2.2.5. Convolutional Neural Networks (CNN)

The Convolutional Neural Network is a supervised neural network comprising multiple node layers: an input layer, one or more hidden layers, and an output layer. Each node across different layers is interconnected with one another and has an assigned weight and threshold value. The convolution layer is an essential layer of a CNN as it extracts relevant patterns or features by applying filters (convolution kernels), which makes it superior to other machine learning algorithms [31]. Its ability to automatically learn spatial hierarchies of features through convolution filters gives CNNs a significant advantage in posture classification, where body pressure patterns across a seat and backrest resemble structured 2D input data.

2.3. Feedback Mechanisms

A well-constructed feedback mechanism is primarily aimed at informing and encouraging an individual to adopt “healthier” sitting postures and providing valuable postural insights that would improve their overall sitting habits. According to existing studies, there are multiple ways that a user can receive useful feedback. Mobile phones have emerged as a popular medium for collecting and displaying helpful feedback to the end user. Cai et al. [32] developed a smart-sensing chair system that relayed the detected posture via a mobile app. Similarly, Cho et al. [33] developed a mobile app that provided statistical insights along with recommended relevant YouTube videos largely based on the sitting postures being adopted. Ran et al. [24] and Bourahmoune et al. [22] took a different approach, integrating haptic motors into the seating cushion, which vibrated whenever an improper sitting posture was detected and continued to vibrate until an upright posture was achieved. Ren et al. [34] incorporated an RGB LED light strip, which changed in color whenever the individual needed to change their sitting posture and take microbreaks.

2.4. Research Gap and Contributions

Over the years, significant progress has been made in the development of posture monitoring systems. However, a review of existing literature reveals that a majority of existing studies primarily focus on classifying multiple types of sitting postures with high accuracy using various machine learning algorithms. At the same time, limited attention has been devoted to the implementation of an effective and practical feedback mechanism that goes beyond mere posture recognition. Ideally, such a feedback system should encourage the end-user to adopt and maintain healthier sitting habits by providing relevant information and actionable insights to improve one’s well-being. Furthermore, this paper aims to fill this research gap by developing a comprehensive postural feedback system, the “SitWell” platform, consisting of both a web dashboard and a mobile application. These platforms aim to provide essential information regarding one’s sitting habits along with tailored recommendations using OpenAI’s GPT-4o Large Language Model (LLM). Additionally, this study contributes to the field by adopting a novel, user-centric approach in which the classification model is trained on data tailored to an individual’s unique musculoskeletal characteristics, thereby enhancing both personalization and relevance.

3. Methods and Design

3.1. Design Requirements and System Architecture

This paper proposes the development of a smart-sensing chair capable of classifying 19 distinct sitting postures using two 32 × 32 pressure sensor arrays. All 19 sitting postures are listed in Figure 1.

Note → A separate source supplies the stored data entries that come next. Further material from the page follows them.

-- ==== Sys2Proof/Laws/Core.lean ====
section
/-! SUPPORT. Reading a core, a stream or a register after a write of it, and what writing a result, retiring and transferring leave
of each. -/

namespace Sys2Proof.Machine

/-! ### Cores and streams -/

theorem State.core_setCore (s : State) (n m : Nat) (c : Core) : (s.setCore n c).core m = if m = n then c else s.core m := by
  unfold State.core State.setCore
  split
  · subst_vars; exact tget_tput_same ..
  · exact tget_tput_ne _ ‹_› _ _

@[simp] theorem State.me_setMe (s : State) (c : Core) : (s.setMe c).me = c := by
  simp [State.me, State.setMe, State.core_setCore]

theorem Core.stream_setStream (c : Core) (x y : Bool) (t : Stream) :
    (c.setStream x t).stream y = if x = y then t else c.stream y := by
  unfold Core.stream Core.setStream; cases x <;> cases y <;> rfl

@[simp] theorem Core.stream_issued (c : Core) (x y : Bool) : (c.issued x).stream y = c.stream y := by
  cases x <;> cases y <;> rfl

@[simp] theorem State.st_setSt (s : State) (t : Stream) : (s.setSt t).st = t := by
  have h : (s.setSt t).cur = s.cur := rfl
  simp only [State.st, State.setSt, State.me_setMe]
  rw [show (s.setMe (s.me.setStream s.cur.x t)).cur = s.cur from rfl, Core.stream_setStream]; simp

@[simp] theorem State.me_setSt (s : State) (t : Stream) : (s.setSt t).me = s.me.setStream s.cur.x t := by
  simp [State.setSt]

theorem State.onlyMe_setMe (s : State) (c : Core) : s.onlyMe (s.setMe c) := by
  refine ⟨rfl, fun n hn => ?_⟩
  simp [State.setMe, State.core_setCore, hn]

theorem State.onlyMe_refl (s : State) : s.onlyMe s := ⟨rfl, fun _ _ => rfl⟩

theorem State.onlyMe_trans {s t u : State} (h : s.onlyMe t) (k : t.onlyMe u) : s.onlyMe u := by
  obtain ⟨h1, h2⟩ := h
  obtain ⟨k1, k2⟩ := k
  have hc : t.cur = s.cur := by rw [← h1]
  refine ⟨?_, fun n hn => ?_⟩
  · rw [← h1]; conv_rhs => rw [← k1]
  · rw [k2 n (by rwa [hc]), h2 n hn]

/-! ### Ends of an instruction -/

/-- What a retiring instruction leaves. -/
theorem retire_spec (h : Hdr) (s : State) : ∃ t, retire h s = .next t ∧ s.wentOn t h ∧ s.onlyMe t ∧
    t.me = (s.me.setStream s.cur.x (s.st.advance s.wrap s.now h.stall.toNat (s.me.level == .s))).issued s.cur.x := by
  refine ⟨_, rfl, ⟨rfl, ?_, ?_, ?_⟩, State.onlyMe_setMe .., by simp⟩ <;>
    simp only [State.st, State.me_setMe] <;>
    rw [show ∀ c, (s.setMe c).cur = s.cur from fun _ => rfl, Core.stream_issued, Core.stream_setStream, if_pos rfl]
  · simp only [Stream.advance, Stream.left, State.nextSlot]
    split <;> simp_all [State.st]
  · simp only [Stream.advance, Stream.left]
  · simp only [Stream.advance, Stream.left]

/-- What a transferring instruction leaves. -/
theorem transfer_spec (h : Hdr) (d : Nat) (s : State) : ∃ t, transfer h d s = .next t ∧ s.wentTo t h d ∧ s.onlyMe t ∧
    t.me = (s.me.setStream s.cur.x (s.st.left (s.now + 3 + h.stall.toNat) d)).issued s.cur.x := by
  refine ⟨_, rfl, ⟨rfl, ?_, ?_, ?_⟩, State.onlyMe_setMe .., by simp⟩ <;>
    simp only [State.st, State.me_setMe] <;>
    rw [show ∀ c, (s.setMe c).cur = s.cur from fun _ => rfl, Core.stream_issued, Core.stream_setStream, if_pos rfl] <;> rfl

/-- What a waiting instruction leaves. -/
theorem stall_spec (s : State) : ∃ t, stall s = .next t ∧ s.waited t ∧ s.onlyMe t ∧
    t.me = s.me.setStream s.cur.x { s.st with ready := s.now + 1, waitFrom := some (s.st.waitFrom.getD s.now) } := by
  refine ⟨_, rfl, ⟨rfl, by simp, by simp⟩, State.onlyMe_setMe .., by simp⟩

/-! ### Registers -/

@[simp] theorem Core.pends_setStream (c : Core) (x : Bool) (t : Stream) : (c.setStream x t).pends = c.pends := by
  cases x <;> rfl

@[simp] theorem Core.pends_issued (c : Core) (x : Bool) : (c.issued x).pends = c.pends := by cases x <;> rfl

@[simp] theorem Core.reg_setStream (c : Core) (x : Bool) (t : Stream) (r : Reg) : (c.setStream x t).reg r = c.reg r := by
  cases x <;> cases r <;> rfl

@[simp] theorem Core.reg_issued (c : Core) (x : Bool) (r : Reg) : (c.issued x).reg r = c.reg r := by
  cases x <;> cases r <;> rfl

/-- The file that a register value comes from is all that its writes need: two cores with the same registers stay so. -/
def sameRegs (c d : Core) : Prop :=
  c.g = d.g ∧ c.s = d.s ∧ c.v = d.v ∧ c.pa = d.pa ∧ c.px = d.px ∧ c.t = d.t ∧ c.key = d.key

theorem sameRegs_reg {c d : Core} (h : sameRegs c d) (r : Reg) : c.reg r = d.reg r := by
  obtain ⟨h1, h2, h3, h4, h5, h6, h7⟩ := h
  cases r <;> simp [Core.reg, *]

theorem sameRegs_setReg {c d : Core} (h : sameRegs c d) (r : Reg) (m v : Nat) : sameRegs (c.setReg r m v) (d.setReg r m v) := by
  obtain ⟨h1, h2, h3, h4, h5, h6, h7⟩ := h
  cases r <;> simp only [Core.setReg, Core.setTile] <;> (try split) <;> simp [sameRegs, *]

theorem sameRegs_fold {c d : Core} (h : sameRegs c d) (ls : List Landing) :
    sameRegs (ls.foldl (fun c l => c.setReg l.dst l.mask l.val) c) (ls.foldl (fun c l => c.setReg l.dst l.mask l.val) d) := by
  induction ls generalizing c d with
  | nil => exact h
  | cons l ls ih => exact ih (sameRegs_setReg h ..)

/-- What a register comes to hold depends on the registers, the pending results and the landings alone. -/
theorem Core.comes_congr {c d : Core} {x : Bool} {r : Reg} (h : sameRegs c d) (hp : c.pends = d.pends)
    (hl : (c.stream x).landings = (d.stream x).landings) : c.comes x r = d.comes x r := by
  have e : sameRegs (c.landed x r) (d.landed x r) := by unfold Core.landed; rw [hl]; exact sameRegs_fold h _
  unfold Core.comes
  rw [sameRegs_reg h, hp, sameRegs_reg e]
  split
  · rfl
  · split
    · rfl
    · exact sameRegs_reg (sameRegs_setReg e ..) _
    · rfl

theorem sameRegs_setStream (c : Core) (x : Bool) (t : Stream) : sameRegs (c.setStream x t) c := by cases x <;> exact ⟨rfl, rfl, rfl, rfl, rfl, rfl, rfl⟩
theorem sameRegs_issued (c : Core) (x : Bool) : sameRegs (c.issued x) c := by cases x <;> exact ⟨rfl, rfl, rfl, rfl, rfl, rfl, rfl⟩

theorem sameRegs_trans {c d e : Core} (h : sameRegs c d) (k : sameRegs d e) : sameRegs c e := by
  obtain ⟨h1, h2, h3, h4, h5, h6, h7⟩ := h
  obtain ⟨k1, k2, k3, k4, k5, k6, k7⟩ := k
  exact ⟨h1.trans k1, h2.trans k2, h3.trans k3, h4.trans k4, h5.trans k5, h6.trans k6, h7.trans k7⟩

/-- Leaving an instruction changes no value that a register comes to hold. -/
theorem Core.comes_leave (c : Core) (x y : Bool) (t : Stream) (r : Reg) (h : t.landings = (c.stream x).landings) :
    ((c.setStream x t).issued x).comes y r = c.comes y r := by
  refine Core.comes_congr (sameRegs_trans (sameRegs_issued ..) (sameRegs_setStream ..)) (by simp) ?_
  rw [Core.stream_issued, Core.stream_setStream]
  split
  · subst_vars; exact h
  · rfl

/-- Which register files a write touches. -/
theorem Core.setReg_file (c : Core) (q : Reg) (m v : Nat) :
    ((∀ i, q ≠ .g i) → (c.setReg q m v).g = c.g) ∧ ((∀ i, q ≠ .s i) → (c.setReg q m v).s = c.s) ∧
    ((∀ i, q ≠ .v i) → (c.setReg q m v).v = c.v) ∧ ((∀ i, q ≠ .pa i) → (c.setReg q m v).pa = c.pa) ∧
    ((∀ i, q ≠ .px i) → (c.setReg q m v).px = c.px) ∧ ((∀ i, q ≠ .t i) → (c.setReg q m v).t = c.t) ∧
    ((∀ i, q ≠ .key i) → (c.setReg q m v).key = c.key) := by
  cases q <;> simp only [Core.setReg, Core.setTile] <;> (try split) <;> simp

/-- Writing one register leaves every other. -/
theorem Core.reg_setReg_ne (c : Core) {q r : Reg} (h : r ≠ q) (hq : ∀ i, q ≠ .t i) (m v : Nat) :
    (c.setReg q m v).reg r = c.reg r := by
  obtain ⟨h1, h2, h3, h4, h5, h6, h7⟩ := Core.setReg_file c q m v
  cases r with
  | g i =>
    simp only [Core.reg]
    cases q with
    | g j => simp only [Core.setReg]; rw [tget_tput_ne _ (by rintro rfl; exact h rfl)]
    | _ => rw [h1 (by simp)]
  | s i =>
    simp only [Core.reg]
    cases q with
    | s j => simp only [Core.setReg]; rw [tget_tput_ne _ (by rintro rfl; exact h rfl)]
    | _ => rw [h2 (by simp)]
  | v i =>
    simp only [Core.reg]
    cases q with
    | v j => simp only [Core.setReg]; rw [tget_tput_ne _ (by rintro rfl; exact h rfl)]
    | _ => rw [h3 (by simp)]
  | pa i =>
    simp only [Core.reg]
    cases q with
    | pa j =>
      simp only [Core.setReg]
      by_cases hj : j = 0
      · rw [if_pos hj]
      · rw [if_neg hj, tget_tput_ne _ (by rintro rfl; exact h rfl)]
    | _ => rw [h4 (by simp)]
  | px i =>
    simp only [Core.reg]
    cases q with
    | px j =>
      simp only [Core.setReg]
      by_cases hj : j = 0
      · rw [if_pos hj]
      · rw [if_neg hj, tget_tput_ne _ (by rintro rfl; exact h rfl)]
    | _ => rw [h5 (by simp)]
  | t i => simp only [Core.reg]; rw [h6 hq]
  | key i =>
    simp only [Core.reg]
    cases q with
    | key j => simp only [Core.setReg]; rw [tget_tput_ne _ (by rintro rfl; exact h rfl)]
    | _ => rw [h7 (by simp)]

/-- Writing a register leaves the pending results and the streams. -/
theorem Core.setReg_rest (c : Core) (q : Reg) (m v : Nat) :
    (c.setReg q m v).pends = c.pends ∧ ∀ x, (c.setReg q m v).stream x = c.stream x := by
  cases q <;> simp only [Core.setReg, Core.setTile] <;> (try split) <;> simp [Core.stream]

/-- A fold of writes to a register other than `r` leaves `r`. -/
theorem Core.reg_fold_ne (r : Reg) (ls : List Landing) (h : ∀ l ∈ ls, r ≠ l.dst ∧ ∀ i, l.dst ≠ .t i) (c : Core) :
    (ls.foldl (fun c l => c.setReg l.dst l.mask l.val) c).reg r = c.reg r := by
  induction ls generalizing c with
  | nil => rfl
  | cons l ls ih =>
    rw [List.foldl_cons, ih (fun k hk => h k (List.mem_cons_of_mem _ hk)),
      Core.reg_setReg_ne c (h l List.mem_cons_self).1 (h l List.mem_cons_self).2]

/-- A pending result gives nothing for a register that no result is pending for. -/
theorem Core.no_value {c : Core} {x : Bool} {r : Reg} (hp : c.pendingReg x r = false) :
    (c.pends.filter (fun p => p.x == x)).findSome? (fun p => p.value r) = none := by
  rw [List.findSome?_eq_none_iff]
  intro p hp'
  rw [List.mem_filter] at hp'
  have h1 : p.outs.find? (fun o => o.1 == r) = none := by
    rw [List.find?_eq_none]
    intro o ho hor
    simp only [Core.pendingReg, List.any_eq_false] at hp
    refine hp p hp'.1 ?_
    rw [Bool.and_eq_true, List.any_eq_true]
    exact ⟨hp'.2, o, ho, hor⟩
  simp [Pending.value, h1]

/-- A register without a pending result comes to hold what its landings leave. -/
theorem Core.comes_of_not_pending {c : Core} {x : Bool} {r : Reg} (hp : c.pendingReg x r = false) (h0 : r ≠ .pa 0 ∧ r ≠ .px 0) :
    c.comes x r = (c.landed x r).reg r := by
  unfold Core.comes
  rw [if_neg (by simp [h0]), Core.no_value hp]

/-- What a register comes to hold after a fixed-latency result for it, in the stream that wrote it. -/
theorem State.comes_writeFixed (s : State) {r : Reg} (m v lat : Nat) (hp : s.me.pendingReg s.cur.x r = false)
    (h0 : r ≠ .pa 0 ∧ r ≠ .px 0) :
    ∃ c : Core, (s.writeFixed r m v lat).me.comes s.cur.x r = (c.setReg r m v).reg r := by
  by_cases hc : lat ≤ 1 ∧ s.st.landings.filter (fun l => l.dst == r) = []
  · have e : s.writeFixed r m v lat = s.setMe (s.me.setReg r m v) := if_pos hc
    obtain ⟨h1, h2⟩ := Core.setReg_rest s.me r m v
    rw [e, State.me_setMe, Core.comes_of_not_pending (by unfold Core.pendingReg at *; rw [h1]; exact hp) h0]
    unfold Core.landed
    rw [h2]
    have h3 : List.filter (fun l => l.dst == r) (s.me.stream s.cur.x).landings = [] := hc.2
    rw [h3]
    exact ⟨s.me, rfl⟩
  · have e : ∃ k, s.writeFixed r m v lat =
        s.setSt { s.st with landings := s.st.landings ++ [{ dst := r, mask := m, val := v, lands := k }] } :=
      ⟨_, if_neg hc⟩
    obtain ⟨k, e⟩ := e
    rw [e, State.me_setSt, Core.comes_of_not_pending (by unfold Core.pendingReg at *; rw [Core.pends_setStream]; exact hp) h0]
    unfold Core.landed
    rw [Core.stream_setStream, if_pos rfl]
    simp only [List.filter_append, List.foldl_append]
    rw [List.filter_cons_of_pos (by simp), List.filter_nil, List.foldl_cons, List.foldl_nil]
    exact ⟨_, rfl⟩

end Sys2Proof.Machine
end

The entire conceptual framework of the smart chair system is illustrated in Figure 2. The system comprises a standard office chair equipped with two pressure mats, one positioned on the backrest and the other on the seating cushion surface. This dual-sensor configuration enables comprehensive capture of the user’s posture by collecting pressure distribution data from both the upper and lower body. A personal computer (PC) was used to process and collect the sensor data readings and the associated metadata. After preprocessing steps such as normalization, data cleaning, and formatting were applied, the dataset was used to train machine learning models on Google Vertex AI, a fully managed cloud-based platform for building and deploying AI applications. Once the machine learning model had been both trained and evaluated, it was deployed as an Application Programming Interface (API) hosted within a cloud-based environment, enabling seamless integration with the “SitWell” platforms, which consist of a web-based dashboard and mobile application interface. Additionally, OpenAI’s GPT-4o Large Language Model (LLM) was integrated to deliver personalized insights and recommendations based on historical postural data.

3.2. Hardware Design

The CONFORMat system, developed by Tekscan Inc. (Norwood, MA, USA) [35], was selected for this smart-sensing chair application due to its high resolution and its intended use for biomedical research applications. Each sensor mat comprises 1024 independent pressure units (32 × 32) distributed over a 471.4 mm × 471.4 mm area. The value for each pressure unit ranges between 0 and 255. Additionally, each sensor mat is integrated with its data acquisition module, known as the Evolution handle device, which facilitates data transfer between the sensor array and a PC via a tethered USB cable, with sampling rates of up to 100 Hz. A summarized technical specification list of the CONFORMat system is provided in

Table 1. CONFORMat sensor mat’s full technical specifications [36].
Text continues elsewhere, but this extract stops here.